October 2nd, 2012

kjpugs Recipe: Carrot Marinara Sauce

Finally, you guys can benefit from B’s profession! It’s been a while since I’ve featured a recipe that wasn’t a baked good or other sweet type item from my personal arsenal.

Growing up in New Jersey, I of course loved Italian food. This includes tomato sauce, aka “marinara sauce.” I’m sure there’s some distinction about what makes it a “marinara,” but if it’s red and goes on pasta, I like it.

Unfortunately, I have been plagued by heartburn from the minute I turned 25. This means if I have something with tomatoes, it is sometimes too acidic and gives me the dreaded heartburn. I started avoiding regular red sauces and buying vodka sauce. That is, until B made me this great marinara. It’s nicer on the waistline and is sooo delicious! The addition of carrots makes the sauce sweeter and less acidic. Unlike many red sauces, there is no white sugar added – just the natural sweetness of the carrots.
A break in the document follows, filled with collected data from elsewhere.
-- ==== Sys2Proof/Machine/Hints.lean ====
section
/-!
DEFINITION. Hint words (R49, R146 to R148).
-/

namespace Sys2Proof.Machine

open Host

/-- `imm`: a payload for the next instruction; a later one replaces it (R146). -/
def execImm (p : BitVec 22) (s : State) : Outcome State Fault Refusal := hint s (fun r => some { r with imm := some p })

/-- Registers that a `live` hint names, as a set of 56 (R49). -/
def liveMask (b : BitVec 2) (m : BitVec 16) : BitVec 56 := (m.setWidth 56) <<< (16 * b.toNat)

/-- `live`: the union of the registers named; a reserved MASK bit traps ILLEGAL (R49). -/
def execLive (b : BitVec 2) (m : BitVec 16) (s : State) : Outcome State Fault Refusal :=
  hint s (fun r =>
    if b = 3 ∧ field m 8 8 ≠ 0 then none else some { r with live := some (r.live.getD 0 ||| liveMask b m) })

/-- `mod`: scope, order, rounding, saturate and format; reserved values trap with the consuming instruction (R147). -/
def execMod (sc : BitVec 3) (o r : BitVec 2) (t : BitVec 1) (f : BitVec 6) (s : State) : Outcome State Fault Refusal :=
  hint s (fun x => some { x with modh := some (sc ++ o ++ r ++ t ++ f ++ (0 : BitVec 8)) })

/-- A slot code of `last` (R148). -/
def lastCode (n : BitVec 6) : Bool := decide (n.toNat < 56) || decide (n = 60)

/-- `last`: marks for the reads of the next instruction, as a union (R148). -/
def execLast (c b a : BitVec 6) (s : State) : Outcome State Fault Refusal :=
  hint s (fun r =>
    if lastCode a && lastCode b && lastCode c then
      some { r with last := r.last ++ ([a, b, c].filter (fun n => decide (n.toNat < 56))).map (fun n => n.toNat) }
    else none)

end Sys2Proof.Machine
end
Big Daddy’s Carrot Marinara Sauce (serves approximately 16-18, depending on cook time and ingredients)

  • 2 large carrots (approximately- use to taste)
  • 1 large yellow or white onion
  • 4-6 cloves garlic, minced (approximately – use to taste)
  • 1/2 cup olive oil
  • 1 Tbsp thyme
  • 1 Tbsp oregano
  • 1 tsp red pepper flakes (this packs a punch, so less if you don’t like some kick)
  • 3 (14.5 oz ea) cans whole peeled plum tomatoes (we used Hunt’s – you could also use fire roasted for a smokier flavor)
  • 1 1/2 cups red wine (cabernet sauvignon or burgundy – a type you like, but a cheap version)
  • Salt and pepper to taste
  • Basil to taste (preferably fresh)

You will also need large, freezer-friendly containers for the sauce (it makes about 16-18 half cup servings) and an immersion blender. If you don’t have an immersion blender (they’re super useful if you like making soup!) you can still do this with a normal blender. You also need a large pot to cook in on a stovetop, and utensils for stirring and scooping.

Heat the oil in a large pot on medium high heat.

Peel and chop the carrots and onion. Because you will be blending them later, they do not have to be small or pretty. You want about quarter-sized pieces, especially for the carrots, so they will cook evenly and quickly.

Sauté the carrots and onions for about 3-4 minutes, until they start to become translucent. Then add the garlic and sauté for another 2-3 minutes. Add the thyme, oregano, and red pepper flakes, stirring to distribute. Your kitchen will smell awesome!

Add the cans of tomatoes and the red wine. Use the spoon to break apart the tomatoes a bit, which will help release their moisture.

Let it come to a boil, and then reduce heat to let it simmer. Simmer for at least 15 minutes to allow the carrots, tomatoes, and onions to cook down. Cooking will take between 15-30 minutes. The carrots and onions will be soft enough to blend when it is ready.

When it has cooked down enough, you are ready to blend. An immersion blender will make this task much easier! It goes straight into the pot and blends while you cook. If using an immersion blender, blend until smooth, checking occasionally with a spoon to make sure no pieces remain.

No immersion blender? You can CAREFULLY transfer the sauce in smaller batches to a regular blender. You may  have to let it cool a bit beforehand to avoid shocking your blender and possibly causing it to shatter or break. Check your blender manual if you aren’t sure what temperatures it can take. Or- use a 20% off coupon to Bed Bath & Beyond and just pick up an awesome immersion blender!

When smooth, add the basil (if you can use fresh, chiffonade it) and salt and pepper to taste. Transfer to containers for storage- it will keep for a week or two in the fridge but can freeze as well. I use my large container to freeze and do a smaller one for the fridge. When freezing, fill the container as much as you can- air is the enemy of freezing foods!

I love this sauce with any type of pasta. It can stand up to a hearty whole wheat penne, but I have been eating it with spaghetti squash and turkey meatballs!

It can also be used as a dipping sauce (for skinnytaste baked zucchini sticks, yum!) or for toasted bread- throw a blob of goat cheese in there and bake it until melty. Delicious!

This is also not a horrible sauce, nutrition wise. My version is about 96 calories – mostly due to oil and wine. You can limit these slightly if you are trying to save calories. Of course, if you want to know the correct calorie count you should calculate it based on your exact ingredients. One serving is typically 1/2 cup – definitely enough for a full serving of pasta or a cup of spaghetti squash.

How do you guys typically use marinara sauce? Would you be open to making your own, and putting carrot in it? Let me know if you plan to try it, and how you use it! What’s your favorite type of pasta sauce?